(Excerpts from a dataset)
== Segment start ==
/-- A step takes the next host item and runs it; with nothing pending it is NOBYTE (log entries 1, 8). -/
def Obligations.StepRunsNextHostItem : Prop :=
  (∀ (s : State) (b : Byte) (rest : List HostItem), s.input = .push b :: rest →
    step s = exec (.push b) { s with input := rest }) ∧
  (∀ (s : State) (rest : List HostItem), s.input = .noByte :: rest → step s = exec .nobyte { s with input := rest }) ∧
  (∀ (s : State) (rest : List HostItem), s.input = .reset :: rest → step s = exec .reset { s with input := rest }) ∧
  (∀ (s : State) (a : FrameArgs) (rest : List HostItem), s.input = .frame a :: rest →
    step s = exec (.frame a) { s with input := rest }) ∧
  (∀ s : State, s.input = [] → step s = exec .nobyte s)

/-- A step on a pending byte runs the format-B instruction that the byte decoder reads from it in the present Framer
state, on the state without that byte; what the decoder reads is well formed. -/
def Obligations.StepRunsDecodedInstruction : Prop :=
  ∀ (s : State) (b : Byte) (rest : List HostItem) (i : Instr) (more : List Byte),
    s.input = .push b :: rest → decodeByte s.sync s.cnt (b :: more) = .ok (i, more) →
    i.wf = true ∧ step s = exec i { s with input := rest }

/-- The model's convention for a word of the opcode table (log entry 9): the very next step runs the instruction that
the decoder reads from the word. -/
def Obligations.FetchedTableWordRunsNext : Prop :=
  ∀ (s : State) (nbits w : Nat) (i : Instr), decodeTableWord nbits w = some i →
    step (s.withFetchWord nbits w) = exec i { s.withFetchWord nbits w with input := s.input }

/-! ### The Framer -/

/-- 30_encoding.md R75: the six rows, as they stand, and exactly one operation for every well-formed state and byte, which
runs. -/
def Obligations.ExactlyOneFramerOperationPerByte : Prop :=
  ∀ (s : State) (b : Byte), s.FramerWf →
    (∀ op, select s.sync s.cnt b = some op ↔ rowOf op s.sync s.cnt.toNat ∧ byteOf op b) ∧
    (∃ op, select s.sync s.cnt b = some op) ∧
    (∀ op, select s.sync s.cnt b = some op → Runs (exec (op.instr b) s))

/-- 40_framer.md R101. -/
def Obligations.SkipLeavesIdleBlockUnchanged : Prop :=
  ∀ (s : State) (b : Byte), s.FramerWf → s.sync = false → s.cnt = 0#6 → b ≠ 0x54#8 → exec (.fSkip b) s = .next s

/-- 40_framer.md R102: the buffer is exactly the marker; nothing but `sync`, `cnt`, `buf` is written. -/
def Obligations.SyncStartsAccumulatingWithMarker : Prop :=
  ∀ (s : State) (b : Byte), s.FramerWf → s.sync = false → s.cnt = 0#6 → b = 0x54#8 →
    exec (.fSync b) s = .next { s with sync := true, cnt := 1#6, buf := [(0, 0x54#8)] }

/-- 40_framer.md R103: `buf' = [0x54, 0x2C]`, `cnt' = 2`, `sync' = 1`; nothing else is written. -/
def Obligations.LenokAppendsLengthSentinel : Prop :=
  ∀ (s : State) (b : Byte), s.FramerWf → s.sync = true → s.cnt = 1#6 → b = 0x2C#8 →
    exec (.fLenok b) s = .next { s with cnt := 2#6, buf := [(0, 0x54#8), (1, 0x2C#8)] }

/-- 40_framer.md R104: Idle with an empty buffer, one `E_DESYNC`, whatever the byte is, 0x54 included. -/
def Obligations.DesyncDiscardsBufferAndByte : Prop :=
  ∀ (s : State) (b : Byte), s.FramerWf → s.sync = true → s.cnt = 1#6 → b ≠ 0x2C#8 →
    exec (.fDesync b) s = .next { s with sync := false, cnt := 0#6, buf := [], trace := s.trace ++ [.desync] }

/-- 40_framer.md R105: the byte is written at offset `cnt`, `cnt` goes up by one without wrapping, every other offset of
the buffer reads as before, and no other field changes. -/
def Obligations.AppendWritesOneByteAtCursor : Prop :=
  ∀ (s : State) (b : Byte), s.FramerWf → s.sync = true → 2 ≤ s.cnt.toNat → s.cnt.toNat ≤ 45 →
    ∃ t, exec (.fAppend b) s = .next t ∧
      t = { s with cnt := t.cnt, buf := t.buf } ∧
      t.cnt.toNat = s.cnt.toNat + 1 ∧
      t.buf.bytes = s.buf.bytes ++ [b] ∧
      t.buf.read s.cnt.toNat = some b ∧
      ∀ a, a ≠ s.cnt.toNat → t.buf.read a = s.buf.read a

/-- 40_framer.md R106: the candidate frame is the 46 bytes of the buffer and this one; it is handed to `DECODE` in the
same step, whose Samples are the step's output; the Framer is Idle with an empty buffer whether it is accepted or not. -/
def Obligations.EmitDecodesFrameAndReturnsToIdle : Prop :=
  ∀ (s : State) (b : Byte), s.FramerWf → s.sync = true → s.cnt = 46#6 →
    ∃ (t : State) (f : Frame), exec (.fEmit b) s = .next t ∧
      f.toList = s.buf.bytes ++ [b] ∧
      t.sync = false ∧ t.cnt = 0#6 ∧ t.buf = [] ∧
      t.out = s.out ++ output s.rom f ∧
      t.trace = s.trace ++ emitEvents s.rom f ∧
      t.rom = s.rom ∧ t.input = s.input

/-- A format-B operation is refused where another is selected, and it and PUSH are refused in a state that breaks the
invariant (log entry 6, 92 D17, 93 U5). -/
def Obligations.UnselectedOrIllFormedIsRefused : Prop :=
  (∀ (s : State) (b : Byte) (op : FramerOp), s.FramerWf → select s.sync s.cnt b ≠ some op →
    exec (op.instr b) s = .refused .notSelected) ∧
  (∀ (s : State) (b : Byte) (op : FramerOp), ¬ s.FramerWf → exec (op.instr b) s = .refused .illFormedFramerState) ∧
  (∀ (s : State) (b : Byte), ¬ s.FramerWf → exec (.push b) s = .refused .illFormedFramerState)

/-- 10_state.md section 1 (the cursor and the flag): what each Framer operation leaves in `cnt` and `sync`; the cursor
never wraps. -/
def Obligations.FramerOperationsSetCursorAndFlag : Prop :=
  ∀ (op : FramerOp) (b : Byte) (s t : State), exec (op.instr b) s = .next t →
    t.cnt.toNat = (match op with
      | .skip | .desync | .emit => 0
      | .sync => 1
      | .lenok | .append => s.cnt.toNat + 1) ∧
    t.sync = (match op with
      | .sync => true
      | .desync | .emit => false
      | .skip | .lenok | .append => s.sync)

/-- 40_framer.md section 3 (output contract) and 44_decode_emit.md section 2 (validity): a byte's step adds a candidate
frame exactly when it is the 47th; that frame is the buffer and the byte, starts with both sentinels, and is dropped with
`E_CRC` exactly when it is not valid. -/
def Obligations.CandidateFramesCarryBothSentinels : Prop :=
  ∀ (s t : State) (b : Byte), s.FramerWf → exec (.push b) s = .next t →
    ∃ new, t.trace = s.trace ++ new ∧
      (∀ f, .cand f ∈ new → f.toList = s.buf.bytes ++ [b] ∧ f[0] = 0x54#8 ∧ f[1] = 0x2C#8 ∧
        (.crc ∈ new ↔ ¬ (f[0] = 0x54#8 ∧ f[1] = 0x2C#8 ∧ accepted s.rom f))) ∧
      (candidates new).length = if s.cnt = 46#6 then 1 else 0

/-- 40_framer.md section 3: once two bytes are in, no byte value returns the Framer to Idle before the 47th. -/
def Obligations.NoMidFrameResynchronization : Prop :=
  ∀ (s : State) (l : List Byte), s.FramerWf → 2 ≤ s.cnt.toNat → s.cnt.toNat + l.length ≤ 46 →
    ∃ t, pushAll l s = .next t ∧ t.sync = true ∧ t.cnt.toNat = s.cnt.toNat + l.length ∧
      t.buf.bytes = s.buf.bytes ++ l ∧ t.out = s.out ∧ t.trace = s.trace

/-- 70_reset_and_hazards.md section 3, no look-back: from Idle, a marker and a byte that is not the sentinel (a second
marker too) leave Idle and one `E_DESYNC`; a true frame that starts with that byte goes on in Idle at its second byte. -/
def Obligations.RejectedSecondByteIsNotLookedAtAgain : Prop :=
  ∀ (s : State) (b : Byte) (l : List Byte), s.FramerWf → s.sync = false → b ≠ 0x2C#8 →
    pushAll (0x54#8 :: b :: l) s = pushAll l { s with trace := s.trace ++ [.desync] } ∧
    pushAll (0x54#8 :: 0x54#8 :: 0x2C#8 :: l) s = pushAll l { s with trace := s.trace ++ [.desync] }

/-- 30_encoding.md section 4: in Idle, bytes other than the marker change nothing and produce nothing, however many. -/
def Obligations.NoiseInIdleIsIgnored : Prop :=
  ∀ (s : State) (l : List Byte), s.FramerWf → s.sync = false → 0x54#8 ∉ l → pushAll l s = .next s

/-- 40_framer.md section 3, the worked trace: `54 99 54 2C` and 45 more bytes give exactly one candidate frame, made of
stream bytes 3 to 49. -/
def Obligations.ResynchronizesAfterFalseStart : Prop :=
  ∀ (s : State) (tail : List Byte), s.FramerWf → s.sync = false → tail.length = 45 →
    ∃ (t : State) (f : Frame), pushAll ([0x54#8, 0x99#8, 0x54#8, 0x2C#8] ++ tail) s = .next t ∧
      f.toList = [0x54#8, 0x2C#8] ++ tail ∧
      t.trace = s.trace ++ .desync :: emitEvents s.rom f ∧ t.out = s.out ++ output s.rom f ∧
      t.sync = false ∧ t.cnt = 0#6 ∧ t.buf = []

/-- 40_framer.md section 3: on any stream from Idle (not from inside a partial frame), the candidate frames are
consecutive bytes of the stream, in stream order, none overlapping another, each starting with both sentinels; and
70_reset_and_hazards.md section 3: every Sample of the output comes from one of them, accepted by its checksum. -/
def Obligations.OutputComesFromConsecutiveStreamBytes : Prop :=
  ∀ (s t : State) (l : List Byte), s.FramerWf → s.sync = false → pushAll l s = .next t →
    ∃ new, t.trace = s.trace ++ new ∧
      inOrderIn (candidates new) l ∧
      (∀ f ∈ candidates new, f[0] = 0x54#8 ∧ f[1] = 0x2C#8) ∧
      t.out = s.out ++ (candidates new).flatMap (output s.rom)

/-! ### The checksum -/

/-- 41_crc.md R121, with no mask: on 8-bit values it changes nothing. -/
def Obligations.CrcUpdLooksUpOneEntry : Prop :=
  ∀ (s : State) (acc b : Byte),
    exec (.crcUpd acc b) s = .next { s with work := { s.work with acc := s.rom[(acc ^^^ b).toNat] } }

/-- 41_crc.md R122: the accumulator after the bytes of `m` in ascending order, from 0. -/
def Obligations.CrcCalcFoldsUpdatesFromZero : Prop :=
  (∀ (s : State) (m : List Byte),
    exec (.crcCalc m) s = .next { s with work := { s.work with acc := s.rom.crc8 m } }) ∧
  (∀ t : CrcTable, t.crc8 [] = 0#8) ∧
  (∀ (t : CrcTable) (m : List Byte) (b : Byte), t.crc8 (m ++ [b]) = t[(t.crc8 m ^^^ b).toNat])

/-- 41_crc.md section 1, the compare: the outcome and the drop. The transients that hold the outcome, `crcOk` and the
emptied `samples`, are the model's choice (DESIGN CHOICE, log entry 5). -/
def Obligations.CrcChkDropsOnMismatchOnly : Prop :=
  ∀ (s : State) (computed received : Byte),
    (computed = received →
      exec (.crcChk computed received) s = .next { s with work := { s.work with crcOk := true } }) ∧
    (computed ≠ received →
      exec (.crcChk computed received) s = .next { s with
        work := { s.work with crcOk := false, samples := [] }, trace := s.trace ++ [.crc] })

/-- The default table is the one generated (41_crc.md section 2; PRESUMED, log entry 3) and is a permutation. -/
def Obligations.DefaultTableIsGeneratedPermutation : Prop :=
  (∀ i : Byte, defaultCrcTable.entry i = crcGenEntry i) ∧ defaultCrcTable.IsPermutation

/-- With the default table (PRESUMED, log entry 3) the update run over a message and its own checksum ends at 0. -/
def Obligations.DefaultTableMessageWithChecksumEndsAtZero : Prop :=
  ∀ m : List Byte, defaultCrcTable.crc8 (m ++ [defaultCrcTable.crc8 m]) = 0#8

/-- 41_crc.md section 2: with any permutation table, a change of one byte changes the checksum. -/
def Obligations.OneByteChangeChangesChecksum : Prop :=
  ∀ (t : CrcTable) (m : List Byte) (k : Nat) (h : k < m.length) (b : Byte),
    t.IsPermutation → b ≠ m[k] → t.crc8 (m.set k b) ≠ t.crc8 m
== Segment end ==
• [WORK ITEM]
Among the records above, extract exactly the lines from the line with "1#6 → b ≠ 0x2C#8 →" to the line with "exec (op.instr b) s = .refused .notSelected)", both lines included, and leave out the rest.

• [ANSWER TO THE PROBLEM]
  ∀ (s : State) (b : Byte), s.FramerWf → s.sync = true → s.cnt = 1#6 → b ≠ 0x2C#8 →
    exec (.fDesync b) s = .next { s with sync := false, cnt := 0#6, buf := [], trace := s.trace ++ [.desync] }

/-- 40_framer.md R105: the byte is written at offset `cnt`, `cnt` goes up by one without wrapping, every other offset of
the buffer reads as before, and no other field changes. -/
def Obligations.AppendWritesOneByteAtCursor : Prop :=
  ∀ (s : State) (b : Byte), s.FramerWf → s.sync = true → 2 ≤ s.cnt.toNat → s.cnt.toNat ≤ 45 →
    ∃ t, exec (.fAppend b) s = .next t ∧
      t = { s with cnt := t.cnt, buf := t.buf } ∧
      t.cnt.toNat = s.cnt.toNat + 1 ∧
      t.buf.bytes = s.buf.bytes ++ [b] ∧
      t.buf.read s.cnt.toNat = some b ∧
      ∀ a, a ≠ s.cnt.toNat → t.buf.read a = s.buf.read a

/-- 40_framer.md R106: the candidate frame is the 46 bytes of the buffer and this one; it is handed to `DECODE` in the
same step, whose Samples are the step's output; the Framer is Idle with an empty buffer whether it is accepted or not. -/
def Obligations.EmitDecodesFrameAndReturnsToIdle : Prop :=
  ∀ (s : State) (b : Byte), s.FramerWf → s.sync = true → s.cnt = 46#6 →
    ∃ (t : State) (f : Frame), exec (.fEmit b) s = .next t ∧
      f.toList = s.buf.bytes ++ [b] ∧
      t.sync = false ∧ t.cnt = 0#6 ∧ t.buf = [] ∧
      t.out = s.out ++ output s.rom f ∧
      t.trace = s.trace ++ emitEvents s.rom f ∧
      t.rom = s.rom ∧ t.input = s.input

/-- A format-B operation is refused where another is selected, and it and PUSH are refused in a state that breaks the
invariant (log entry 6, 92 D17, 93 U5). -/
def Obligations.UnselectedOrIllFormedIsRefused : Prop :=
  (∀ (s : State) (b : Byte) (op : FramerOp), s.FramerWf → select s.sync s.cnt b ≠ some op →
    exec (op.instr b) s = .refused .notSelected) ∧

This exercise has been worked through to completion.